Thanks Beeman2009. But the bee package hasn't arrived yet. It will be installed in the hive tomorrow. We were wondering how long to feed them after we install them tomorrow.


----------



## BernhardHeuvel (Mar 13, 2013)

Feed them until they reached wintering size: two or three boxes drawn comb. Such colonies are too weak at the beginning to do all the tasks: building, foraging, brood care. So there might be a nectar flow, but the bees cannot make use of it. First year they need to establish and any break in feeding means a egg laying and comb building break. Means wintering trouble.

If you feed smaller quantaties constantly, you cannot overdo. If the bees are strong and there is plenty of fresh nectar available in the fields, they ignore the feed. You'll notice this. 

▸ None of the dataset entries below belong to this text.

-- ==== Sys2Proof/Machine/Dispatch.lean ====
section
/-! DEFINITION. The meaning of every operation of the opcode table: one direct call per constructor. -/
namespace Sys2Proof.Machine

/-- Perform an operation. -/
def exec (i : Instr) (s : State) : Host.Outcome State Fault Refusal :=
  match i with
  | .tileLinear a b c d => Sys2Proof.Machine.execTileLinear a b c d s
  | .tileX a b c d => Sys2Proof.Machine.execTileX a b c d s
  | .tileY a b c d => Sys2Proof.Machine.execTileY a b c d s
  | .tileW a b c d => Sys2Proof.Machine.execTileW a b c d s
  | .tileFence a b c d => Sys2Proof.Machine.execTileFence a b c d s
  | .tileYs64 a b => Sys2Proof.Machine.execTileYs64 a b s
  | .tileYs16 a b => Sys2Proof.Machine.execTileYs16 a b s
  | .tileYs8 a b => Sys2Proof.Machine.execTileYs8 a b s
  | .tileYsMsaa2_64 a b c => Sys2Proof.Machine.execTileYsMsaa2_64 a b c s
  | .tileYsMsaa2_16 a b c => Sys2Proof.Machine.execTileYsMsaa2_16 a b c s
  | .tileYsMsaa2_8 a b c => Sys2Proof.Machine.execTileYsMsaa2_8 a b c s
  | .tileYsMsaa4_64 a b c => Sys2Proof.Machine.execTileYsMsaa4_64 a b c s
  | .tileYsMsaa4_16 a b c => Sys2Proof.Machine.execTileYsMsaa4_16 a b c s
  | .tileYsMsaa4_8 a b c => Sys2Proof.Machine.execTileYsMsaa4_8 a b c s
  | .tileYsMsaa8_64 a b c => Sys2Proof.Machine.execTileYsMsaa8_64 a b c s
  | .tileYsMsaa8_16 a b c => Sys2Proof.Machine.execTileYsMsaa8_16 a b c s
  | .tileYsMsaa8_8 a b c => Sys2Proof.Machine.execTileYsMsaa8_8 a b c s
  | .tileYsMsaa16_64 a b c => Sys2Proof.Machine.execTileYsMsaa16_64 a b c s
  | .tileYsMsaa16_16 a b c => Sys2Proof.Machine.execTileYsMsaa16_16 a b c s
  | .tileYsMsaa16_8 a b c => Sys2Proof.Machine.execTileYsMsaa16_8 a b c s
  | .tileYf64 a b => Sys2Proof.Machine.execTileYf64 a b s
  | .tileYf16 a b => Sys2Proof.Machine.execTileYf16 a b s
  | .tileYf8 a b => Sys2Proof.Machine.execTileYf8 a b s
  | .trttWalk a => Sys2Proof.Machine.execTrttWalk a s
  | .ggttWalk a b c => Sys2Proof.Machine.execGgttWalk a b c s
  | .ppgtt32Walk a b c d e => Sys2Proof.Machine.execPpgtt32Walk a b c d e s
  | .ppgtt48Walk a b c d e => Sys2Proof.Machine.execPpgtt48Walk a b c d e s
  | .ia32eWalk a b c d e => Sys2Proof.Machine.execIa32eWalk a b c d e s
  | .tlbInvalidate a b => Sys2Proof.Machine.execTlbInvalidate a b s
  | .hdcPageReq a => Sys2Proof.Machine.execHdcPageReq a s
  | .hdcPageResp a => Sys2Proof.Machine.execHdcPageResp a s
  | .hdcTlbInv a => Sys2Proof.Machine.execHdcTlbInv a s
  | .pageUpdate0000 a => Sys2Proof.Machine.execPageUpdate0000 a s
  | .pageUpdate0001 a => Sys2Proof.Machine.execPageUpdate0001 a s
  | .pageUpdate0010 a => Sys2Proof.Machine.execPageUpdate0010 a s
  | .pageUpdate0011 a => Sys2Proof.Machine.execPageUpdate0011 a s
  | .pageUpdate0100 a => Sys2Proof.Machine.execPageUpdate0100 a s
  | .pageUpdate0101 a => Sys2Proof.Machine.execPageUpdate0101 a s
  | .pageUpdate0110 a => Sys2Proof.Machine.execPageUpdate0110 a s
  | .pageUpdate0111 a => Sys2Proof.Machine.execPageUpdate0111 a s
  | .pageUpdate1000 a => Sys2Proof.Machine.execPageUpdate1000 a s
  | .pageUpdate1001 a => Sys2Proof.Machine.execPageUpdate1001 a s
  | .pageUpdate1010 a => Sys2Proof.Machine.execPageUpdate1010 a s
  | .pageUpdate1011 a => Sys2Proof.Machine.execPageUpdate1011 a s
  | .pageUpdate1100 a => Sys2Proof.Machine.execPageUpdate1100 a s
  | .pageUpdate1101 a => Sys2Proof.Machine.execPageUpdate1101 a s
  | .pageUpdate1110 a => Sys2Proof.Machine.execPageUpdate1110 a s
  | .pageUpdate1111 a => Sys2Proof.Machine.execPageUpdate1111 a s
  | .aUpdate000 a => Sys2Proof.Machine.execAUpdate000 a s
  | .aUpdate001 a => Sys2Proof.Machine.execAUpdate001 a s
  | .aUpdate010 a => Sys2Proof.Machine.execAUpdate010 a s
  | .aUpdate011 a => Sys2Proof.Machine.execAUpdate011 a s
  | .aUpdate100 a => Sys2Proof.Machine.execAUpdate100 a s
  | .adUpdate101 a => Sys2Proof.Machine.execAdUpdate101 a s
  | .adUpdate110 a => Sys2Proof.Machine.execAdUpdate110 a s
  | .adUpdate111 a => Sys2Proof.Machine.execAdUpdate111 a s
  | .fmtR1 a b => Sys2Proof.Machine.execFmtR1 a b s
  | .fmtP4A4 a => Sys2Proof.Machine.execFmtP4A4 a s
  | .fmtA4P4 a => Sys2Proof.Machine.execFmtA4P4 a s
  | .fmtP8A8 a => Sys2Proof.Machine.execFmtP8A8 a s
  | .fmtA8P8 a => Sys2Proof.Machine.execFmtA8P8 a s
  | .fmtP8 a => Sys2Proof.Machine.execFmtP8 a s
  | .fmtP2 a b => Sys2Proof.Machine.execFmtP2 a b s
  | .fmtYuv422 a b => Sys2Proof.Machine.execFmtYuv422 a b s
  | .etc1 a b => Sys2Proof.Machine.execEtc1 a b s
  | .etc2 a b c => Sys2Proof.Machine.execEtc2 a b c s
  | .eacR11 a b c => Sys2Proof.Machine.execEacR11 a b c s
  | .etc2Pta a b c => Sys2Proof.Machine.execEtc2Pta a b c s
  | .etc2EacRgba8 a b c => Sys2Proof.Machine.execEtc2EacRgba8 a b c s
  | .eacR8 a b => Sys2Proof.Machine.execEacR8 a b s
  | .eacRg11 a b c => Sys2Proof.Machine.execEacRg11 a b c s
  | .fxt1 a b => Sys2Proof.Machine.execFxt1 a b s
  | .fxt1Hi a b => Sys2Proof.Machine.execFxt1Hi a b s
  | .fxt1Chroma a b => Sys2Proof.Machine.execFxt1Chroma a b s
  | .fxt1Mixed a b => Sys2Proof.Machine.execFxt1Mixed a b s
  | .fxt1Alpha a b => Sys2Proof.Machine.execFxt1Alpha a b s
  | .dxt1 a b c => Sys2Proof.Machine.execDxt1 a b c s
  | .dxt1Rgb a b c => Sys2Proof.Machine.execDxt1Rgb a b c s
  | .dxt3 a b => Sys2Proof.Machine.execDxt3 a b s
  | .dxt5 a b => Sys2Proof.Machine.execDxt5 a b s
  | .bc4 a b c => Sys2Proof.Machine.execBc4 a b c s
  | .bc5 a b c => Sys2Proof.Machine.execBc5 a b c s
  | .bc6h a b c => Sys2Proof.Machine.execBc6h a b c s
  | .bc6hMode0 a b c => Sys2Proof.Machine.execBc6hMode0 a b c s
  | .bc6hMode1 a b c => Sys2Proof.Machine.execBc6hMode1 a b c s
  | .bc6hMode2 a b c => Sys2Proof.Machine.execBc6hMode2 a b c s
  | .bc6hMode3 a b c => Sys2Proof.Machine.execBc6hMode3 a b c s
  | .bc6hMode4 a b c => Sys2Proof.Machine.execBc6hMode4 a b c s
  | .bc6hMode5 a b c => Sys2Proof.Machine.execBc6hMode5 a b c s
  | .bc6hMode6 a b c => Sys2Proof.Machine.execBc6hMode6 a b c s
  | .bc6hMode7 a b c => Sys2Proof.Machine.execBc6hMode7 a b c s
  | .bc6hMode8 a b c => Sys2Proof.Machine.execBc6hMode8 a b c s
  | .bc6hMode9 a b c => Sys2Proof.Machine.execBc6hMode9 a b c s
  | .bc6hMode10 a b c => Sys2Proof.Machine.execBc6hMode10 a b c s
  | .bc6hMode11 a b c => Sys2Proof.Machine.execBc6hMode11 a b c s
  | .bc6hMode12 a b c => Sys2Proof.Machine.execBc6hMode12 a b c s
  | .bc6hMode13 a b c => Sys2Proof.Machine.execBc6hMode13 a b c s
  | .bc6hUndef10011 a b c => Sys2Proof.Machine.execBc6hUndef10011 a b c s
  | .bc6hUndef10111 a b c => Sys2Proof.Machine.execBc6hUndef10111 a b c s
  | .bc6hUndef11011 a b c => Sys2Proof.Machine.execBc6hUndef11011 a b c s
  | .bc6hUndef11111 a b c => Sys2Proof.Machine.execBc6hUndef11111 a b c s
  | .bc7 a b c => Sys2Proof.Machine.execBc7 a b c s
  | .bc7Mode0 a b c => Sys2Proof.Machine.execBc7Mode0 a b c s
  | .bc7Mode1 a b c => Sys2Proof.Machine.execBc7Mode1 a b c s
  | .bc7Mode2 a b c => Sys2Proof.Machine.execBc7Mode2 a b c s
  | .bc7Mode3 a b c => Sys2Proof.Machine.execBc7Mode3 a b c s
  | .bc7Mode4 a b c => Sys2Proof.Machine.execBc7Mode4 a b c s
  | .bc7Mode5 a b c => Sys2Proof.Machine.execBc7Mode5 a b c s
  | .bc7Mode6 a b c => Sys2Proof.Machine.execBc7Mode6 a b c s
  | .bc7Mode7 a b c => Sys2Proof.Machine.execBc7Mode7 a b c s
  | .bc7Undef a b c => Sys2Proof.Machine.execBc7Undef a b c s
  | .astc a b c d e => Sys2Proof.Machine.execAstc a b c d e s
  | .astcHeader a b c => Sys2Proof.Machine.execAstcHeader a b c s
  | .bufTyped a b c d => Sys2Proof.Machine.execBufTyped a b c d s
  | .bufRaw a b => Sys2Proof.Machine.execBufRaw a b s
  | .bufStructured a b c d => Sys2Proof.Machine.execBufStructured a b c d s
  | .surf1D a => Sys2Proof.Machine.execSurf1D a s
  | .surf2D a => Sys2Proof.Machine.execSurf2D a s
  | .mcsDecode a b c => Sys2Proof.Machine.execMcsDecode a b c s
  | .surfQuilt a b c d e => Sys2Proof.Machine.execSurfQuilt a b c d e s
  | .surfCube a b => Sys2Proof.Machine.execSurfCube a b s
  | .surf3D a => Sys2Proof.Machine.execSurf3D a s
  | .surfPad a => Sys2Proof.Machine.execSurfPad a s

end Sys2Proof.Machine
end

So keep on feeding until two or three boxes are finished. If that is a vigirous colony, that can be in two, three weeks. Gradually stop feeding, no full stop. That would shock them too much. In late summer check for stores and make sure they have enough. In mild climates one solid box of food, in harsh climates you need two boxes solid honey. (Bottom box must be empty comb. Bees freeze to death on solid honey, they should sit on empty comb (former brood) and honey overhead. So you are preparing for winter now, what you need is comb, comb, comb. So they need to build as much as they can.


----------



## jadebees (May 9, 2013)

Use an inner cover, same as Lang hives. All my warre's have plain 1 hole feeder covers. Got rid of the quilt years ago. Water must have not constructed hives,or he would a used the plain cover,too. Its better, & u can feed w/ a mason jar& spare box.


----------



## BernhardHeuvel (Mar 13, 2013)

True. I use an inner cover, too. No quilt. I use feeding buckets above the inner cover with one central hole in it. Or the rapid feeder, which is good for swarms and splits.


----------



## Rookhawk (May 20, 2013)

I suggest cutting a piece of plywood 13.5" square, or whatever your warre dimensions are. Bore 5 2" holes in it so it looks like a number 5 side of dice. Staple #7 or #8 hardware cloth to the top. Put it above the hive. Then up to 5 jars on the screen covered holes. Then an empty box, then the quilt, then the roof.

It can feed way more bees than a top feeder and it has no drowning...and it's frugal.


----------